Next you will want to add the implementation of the _submit_job() method referenced in _run(). This method will create and submit jobs to AWS Batch with the following:

  • Correctly specified upstream dependencies
  • A unique job name
  • The corresponding command to run, namely kedro run --node <node_name>.

Once submitted, the method tracks progress and surfaces any errors if the jobs end in FAILED state.

Make sure the contents below are placed inside the AWSBatchRunner class:

    def _submit_job(
        self,
        node: Node,
        node_to_job: Dict[Node, str],
        node_dependencies: Set[Node],
        run_id: str,
    ) -> Node:
        self._logger.info("Submitting the job for node: %s", str(node))

        job_name = f"kedro_{run_id}_{node.name}".replace(".", "-")
        depends_on = [{"jobId": node_to_job[dep]} for dep in node_dependencies]
        command = ["kedro", "run", "--node", node.name]

        response = self._client.submit_job(
            jobName=job_name,
            jobQueue=self._job_queue,
            jobDefinition=self._job_definition,
            dependsOn=depends_on,
            containerOverrides={"command": command},
        )

        job_id = response["jobId"]
        node_to_job[node] = job_id

        _track_batch_job(job_id, self._client)  # make sure the job finishes

        return node

The last part of the implementation is the helper function _track_batch_job(), called from _submit_job(), which looks like this:

def _track_batch_job(job_id: str, client: Any) -> None:
    """ Continuously poll the Batch client for a job's status,
    given the job ID. If it ends in FAILED state, raise an exception
    and log the reason. Return if successful.
    """
    while True:
        # we don't want to bombard AWS with the requests
        # to not get throttled
        sleep(1.0)

        jobs = client.describe_jobs(jobs=[job_id])["jobs"]
        if not jobs:
            raise ValueError(f"Job ID {job_id} not found.")

        job = jobs[0]
        status = job["status"]

        if status == "FAILED":
            reason = job["statusReason"]
            raise Exception(
                f"Job {job_id} has failed with the following reason: {reason}"
            )

        if status == "SUCCEEDED":
            return

Update CLI implementation

You’re nearly there! Before being able to use the new runner, update the run() function in your kedro_cli.py file to make sure the runner class is instantiated correctly:

def run(tag, env, parallel, ...):
    """Run the pipeline."""
    if parallel and runner:
        raise KedroCliError(
            "Both --parallel and --runner options cannot be used together. "
            "Please use either --parallel or --runner."
        )
    runner = runner or "SequentialRunner"
    if parallel:
        runner = "ParallelRunner"

    tag = _get_values_as_tuple(tag) if tag else tag
    node_names = _get_values_as_tuple(node_names) if node_names else node_names

    context = load_context(Path.cwd(), env=env, extra_params=params)
    runner_instance = _instantiate_runner(runner, is_async, context)
    context.run(
        tags=tag,
        runner=runner_instance,
        node_names=node_names,
        from_nodes=from_nodes,
        to_nodes=to_nodes,
        from_inputs=from_inputs,
        load_versions=load_version,
        pipeline_name=pipeline,
    )

where the helper function _instantiate_runner() looks like this:

def _instantiate_runner(runner, is_async, project_context):
    runner_class = load_obj(runner, "kedro.runner")
    runner_kwargs = dict(is_async=is_async)

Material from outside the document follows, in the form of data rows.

theorem exec_lvtTimerMode (hr : CallerReady s) {o : Option TimerMode} (h : lvtTimerMode e = o.map some) :
    exec (.lvtTimerMode e) s = .next (s.complete s.caller (.timerMode o) s.block) := by
  refine exec_pure hr ?_
  cases o <;> simp [progOf, progLvtTimerMode, h]

theorem exec_lvtDecode_of_wf (hr : CallerReady s) (h : e.wf = true) :
    exec (.lvtDecode e.kind e.raw) s = .next (s.complete s.caller (.entry e) s.block) := by
  rw [exec_pure hr (i := .lvtDecode e.kind e.raw) rfl, lvtDecode_of_wf h, entryOrInvalid]

end Exec

end Sys2Proof.Machine

open Sys2Proof Sys2Proof.Machine

/-- Settles O9: the two enumerant getters' conversions never fail on the entry a setter returns. -/
theorem codecKeepsEntriesWellFormed : Obligations.CodecKeepsEntriesWellFormed := by
  refine ⟨fun e => ?_, wf_lvtNew, fun e h => ⟨lvtDecode_of_wf h, wf_setVector h, wf_setMask h,
    fun _ _ => wf_setDeliveryMode h, fun _ _ => wf_setPolarity h, fun _ _ => wf_setTriggerMode h,
    fun _ _ => wf_setTimerMode h⟩⟩
  rw [lvtDecode_eq]
  simp

/-- Settles O10: each setter replaces one field, and each other getter reads bits outside it. -/
theorem lvtCodecLaws : Obligations.LvtCodecLaws := by
  intro e h
  refine ⟨lvtDecode_of_wf h, lvtVector_setVector e, lvtMask_setMask e, fun _ _ => lvtDeliveryMode_of_set,
    fun _ _ => lvtPolarity_of_set, fun _ _ => lvtTriggerMode_of_set, fun _ _ => lvtTimerMode_of_set,
    ?vector, ?deliveryMode, ?polarity, ?triggerMode, ?mask, ?timerMode,
    ?_, ?_, ?_, ?_⟩
  case vector =>
    rintro _ ⟨v, rfl⟩
    have hr := fieldReplaced_setVector e v
    exact ⟨hr.sameBits (by decide) (by decide), hr.deliveryMode (by decide), hr.polarity (by decide),
      hr.triggerMode (by decide), hr.mask (by decide), hr.timerMode (by decide)⟩
  case deliveryMode =>
    rintro e' ⟨m, hs⟩
    have hr := fieldReplaced_setDeliveryMode hs
    exact ⟨hr.sameBits (by decide) (by decide), hr.vector (by decide), hr.polarity (by decide),
      hr.triggerMode (by decide), hr.mask (by decide), hr.timerMode (by decide)⟩
  case polarity =>
    rintro e' ⟨p, hs⟩
    have hr := fieldReplaced_setPolarity hs
    exact ⟨hr.sameBits (by decide) (by decide), hr.vector (by decide), hr.deliveryMode (by decide),
      hr.triggerMode (by decide), hr.mask (by decide), hr.timerMode (by decide)⟩
  case triggerMode =>
    rintro e' ⟨t, hs⟩
    have hr := fieldReplaced_setTriggerMode hs
    exact ⟨hr.sameBits (by decide) (by decide), hr.vector (by decide), hr.deliveryMode (by decide),
      hr.polarity (by decide), hr.mask (by decide), hr.timerMode (by decide)⟩
  case mask =>
    rintro _ ⟨b, rfl⟩
    have hr := fieldReplaced_setMask e b
    exact ⟨hr.sameBits (by decide) (by decide), hr.vector (by decide), hr.deliveryMode (by decide),
      hr.polarity (by decide), hr.triggerMode (by decide), hr.timerMode (by decide)⟩
  case timerMode =>
    rintro e' ⟨m, hs⟩
    have hr := fieldReplaced_setTimerMode hs
    exact ⟨hr.sameBits (by decide) (by decide), hr.vector (by decide), hr.deliveryMode (by decide),
      hr.polarity (by decide), hr.triggerMode (by decide), hr.mask (by decide)⟩
  · simp [lvtSetDeliveryMode, lvtDeliveryMode]
  · simp [lvtSetPolarity, lvtPolarity]
  · simp [lvtSetTriggerMode, lvtTriggerMode]
  · simp [lvtSetTimerMode, lvtTimerMode]

/-- Settles O6, by whether the kind has the field; where it has, a well-formed entry holds a named code. -/
theorem lvtOptionalGettersReadTheirFields : Obligations.LvtOptionalGettersReadTheirFields := by
  intro s e hr
  refine ⟨?_, ?_, fun hk => ?_, fun ht he hwf => ?_, fun hk => ?_, fun hk hwf => ?_⟩
  · rw [exec_pure hr (i := .lvtPolarity e) rfl, lvtPolarity_eq]
  · rw [exec_pure hr (i := .lvtTriggerMode e) rfl, lvtTriggerMode_eq]
  · have hno : ¬ e.kind.hasDeliveryMode = true := by rw [hasDeliveryMode_iff]; tauto
    exact exec_lvtDeliveryMode hr (o := none) (if_neg hno)
  · obtain ⟨m, hm, hcode⟩ := lvtDeliveryMode_of_wf ((hasDeliveryMode_iff _).mpr ⟨ht, he⟩) hwf
    refine ⟨m, exec_lvtDeliveryMode hr (o := some m) hm, ?_⟩
    rw [show e.raw.extractLsb' 8 3 = dmCode m from hcode]
    cases m <;> decide
  · exact exec_lvtTimerMode hr (o := none) (if_neg hk)
  · obtain ⟨m, hm, hcode⟩ := lvtTimerMode_of_wf hk hwf
    refine ⟨m, exec_lvtTimerMode hr (o := some m) hm, ?_⟩
    rw [show e.raw.extractLsb' 17 2 = tmCode m from hcode]
    cases m <;> decide

/-- Settles O8: the code of each enumerant, shifted into its field. -/
theorem lvtOptionalSettersFailElsewhere : Obligations.LvtOptionalSettersFailElsewhere := by
  intro s e hr
  refine ⟨fun p hp => ?_, fun p hp => ?_, fun p hp => ?_, fun p hp => ?_⟩
  · have hcode : (dmCode p.1).setWidth 32 <<< 8 &&& 0x00000700#32 = p.2 := by revert p; decide
    rw [exec_pure hr (i := .lvtSetDeliveryMode e p.1) rfl, lvtSetDeliveryMode, setbits_deliveryMode, hcode,
      entryOrInvalid_ite]
    simp only [hasDeliveryMode_iff, ← not_or, ite_not]
  · have hcode : (if p.1 = .activeLow then 1#32 else 0#32) <<< 13 &&& 0x00002000#32 = p.2 := by
      revert p; decide
    rw [exec_pure hr (i := .lvtSetPolarity e p.1) rfl, lvtSetPolarity, setbits_polarity, hcode, entryOrInvalid_ite]
    simp only [isPin_iff]
  · have hcode : (if p.1 = .level then 1#32 else 0#32) <<< 15 &&& 0x00008000#32 = p.2 := by
      revert p; decide
    rw [exec_pure hr (i := .lvtSetTriggerMode e p.1) rfl, lvtSetTriggerMode, setbits_trigger, hcode,
      entryOrInvalid_ite]
    simp only [isPin_iff]
  · have hcode : (tmCode p.1).setWidth 32 <<< 17 &&& 0x00060000#32 = p.2 := by revert p; decide
    rw [exec_pure hr (i := .lvtSetTimerMode e p.1) rfl, lvtSetTimerMode, setbits_timerMode, hcode,
      entryOrInvalid_ite]

/-- Settles O4: the entry is the one decoded when it is well-formed, which it is unless a field holds a reserved
code. -/
theorem lvtDecodeValidatesSupportedEnumerants : Obligations.LvtDecodeValidatesSupportedEnumerants := by
  intro s k raw hr
  have hwf : (⟨k, raw⟩ : Entry).wf = true ↔
      ¬ ((k ≠ .timer ∧ k ≠ .error ∧ (raw.extractLsb' 8 3 = 0b001#3 ∨ raw.extractLsb' 8 3 = 0b011#3)) ∨
        (k = .timer ∧ raw.extractLsb' 17 2 = 0b11#2)) := by
    rw [wf_iff, Ne, Ne, ← not_or, lvtDeliveryMode_reserved_iff, lvtTimerMode_reserved_iff,
      hasDeliveryMode_iff, and_assoc]
    rfl
  rw [exec_pure hr (i := .lvtDecode k raw) rfl, lvtDecode_eq, entryOrInvalid_ite]
  simp only [hwf, ite_not]

/-- Settles O5: each operation returns the value of its pure function. -/
theorem lvtPlainOperationsReadTheirBits : Obligations.LvtPlainOperationsReadTheirBits :=
  fun _ _ k _ hr => ⟨exec_pure hr rfl, exec_lvtDecode_of_wf hr, exec_pure hr rfl, wf_lvtNew k, exec_pure hr rfl,
    exec_pure hr rfl, exec_pure hr rfl⟩

/-- Settles O7: the field written, in R143's and R147's words. -/
theorem lvtSetVectorAndMaskWriteTheirField : Obligations.LvtSetVectorAndMaskWriteTheirField := by
  intro s e v b hr
  rw [← setbits_vector_byte, ← setbits_mask_bit]
  exact ⟨exec_pure hr rfl, exec_pure hr rfl⟩
end

section
/-! PROOFS. Where the Facade's selection and the two prerequisites decide an operation (spec/41_local_controller.md R180
to R184, spec/42_io_router.md R235). -/

namespace Sys2Proof.Machine

/-- A ready caller whose actions are all done has completed, with the value its word gives. -/
theorem exec_of_done {s : State} (hr : CallerReady s) {i : Instr} {w : Word} {b : Block}
    (h : runBody s.caller (progOf s.block.cfg s.caller i).body 0#32 s.block = .done w b) :
    exec i s = .next (s.complete s.caller ((progOf s.block.cfg s.caller i).ret.value w) b) := by
  rw [exec_ready hr, h]
  rfl

/-! ### The Facade's selection (R180) -/

section Facade

variable {b : Block}

theorem facadeSelect_again (h : b.facadeOnce = .completed) (w : Word) :
    facadeSelect w b = .fault .orderingViolation := by
  simp [facadeSelect, h]

theorem facadeSelect_msr (h : b.facadeOnce ≠ .completed) (hmsr : b.cfg.msrGenPresent = true) (w : Word) :
    facadeSelect w b = .ok w { b with enableType := .msr, facadeOnce := .completed } := by
  cases hf : b.facadeOnce with
  | completed => exact absurd hf h
  | notRun => simp [facadeSelect, hf, hmsr]

theorem facadeSelect_mmio (h : b.facadeOnce ≠ .completed) (hmsr : ¬ b.cfg.msrGenPresent = true)
    (hmmio : b.cfg.mmioGenPresent = true) (w : Word) :
    facadeSelect w b = .ok w { b with enableType := .mmio, facadeOnce := .completed } := by
  cases hf : b.facadeOnce with
  | completed => exact absurd hf h
  | notRun => simp [facadeSelect, hf, hmsr, hmmio]

theorem facadeSelect_neither (h : b.facadeOnce ≠ .completed) (hmsr : ¬ b.cfg.msrGenPresent = true)
    (hmmio : ¬ b.cfg.mmioGenPresent = true) (w : Word) :
    facadeSelect w b = .fault .unsupportedConfiguration := by
  cases hf : b.facadeOnce with
  | completed => exact absurd hf h
  | notRun => simp [facadeSelect, hf, hmsr, hmmio]

end Facade

/-! ### Prerequisites that are not met (R181, R182, R235) -/

theorem microStep_dispatch_unselected {b : Block} (h : b.enableType = .unselected) (c : CoreId) (w : Word) :
    microStep c .dispatch w b = .fault .orderingViolation := by
  simp [microStep, dispatchTo, h]

theorem microStep_dispatch_msr {b : Block} (h : b.enableType = .msr) (c : CoreId) (w : Word) :
    microStep c .dispatch w b = .refuse .outOfScopeBackend := by
  simp [microStep, dispatchTo, h]

theorem microStep_requireInited_fault {b : Block} {c : CoreId} (h : (b.lapic c).inited = false) (w : Word) :
    microStep c .requireInited w b = .fault .orderingViolation := by
  simp [microStep, checkOr, h]

theorem microStep_requireIorInited_fault {b : Block} (h : b.iorInited = false) (c : CoreId) (w : Word) :
    microStep c .requireIorInited w b = .fault .orderingViolation := by
  simp [microStep, checkOr, h]

/-- Every Local Controller Interface operation but `supported` dispatches first (R181). -/
theorem interface_body (cfg : Config) (c : CoreId) {i : Instr} (h : needsInitedCore i = true ∨ i = .initCurrentCpu) :
    ∃ ms, (progOf cfg c i).body = .dispatch :: ms := by
  rcases h with h | rfl
  · obtain ⟨ms, hbody⟩ := lmi_body cfg c h
    exact ⟨_, hbody⟩
  · simp only [progOf, progInitCurrentCpu]
    split <;> exact ⟨_, rfl⟩

end Sys2Proof.Machine

open Sys2Proof Sys2Proof.Machine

    if runner.endswith("AWSBatchRunner"):
        batch_kwargs = project_context.params.get("aws_batch") or {}
        runner_kwargs.update(batch_kwargs)

    return runner_class(**runner_kwargs)

Deploy

You’re now ready to trigger the run. Execute the following command:

kedro run --env aws_batch --runner kedro_tutorial.runner.AWSBatchRunner

You should start seeing jobs appearing on your Jobs dashboard, under the Runnable tab - meaning they’re ready to start as soon as the resources are provisioned in the compute environment.

AWS Batch has native integration with CloudWatch, where you can check the logs for a particular job. You can either click on the Batch job in the Jobs tab and click View logs in the pop-up panel, or go to CloudWatch dashboard, click Log groups in the side bar and find /aws/batch/job.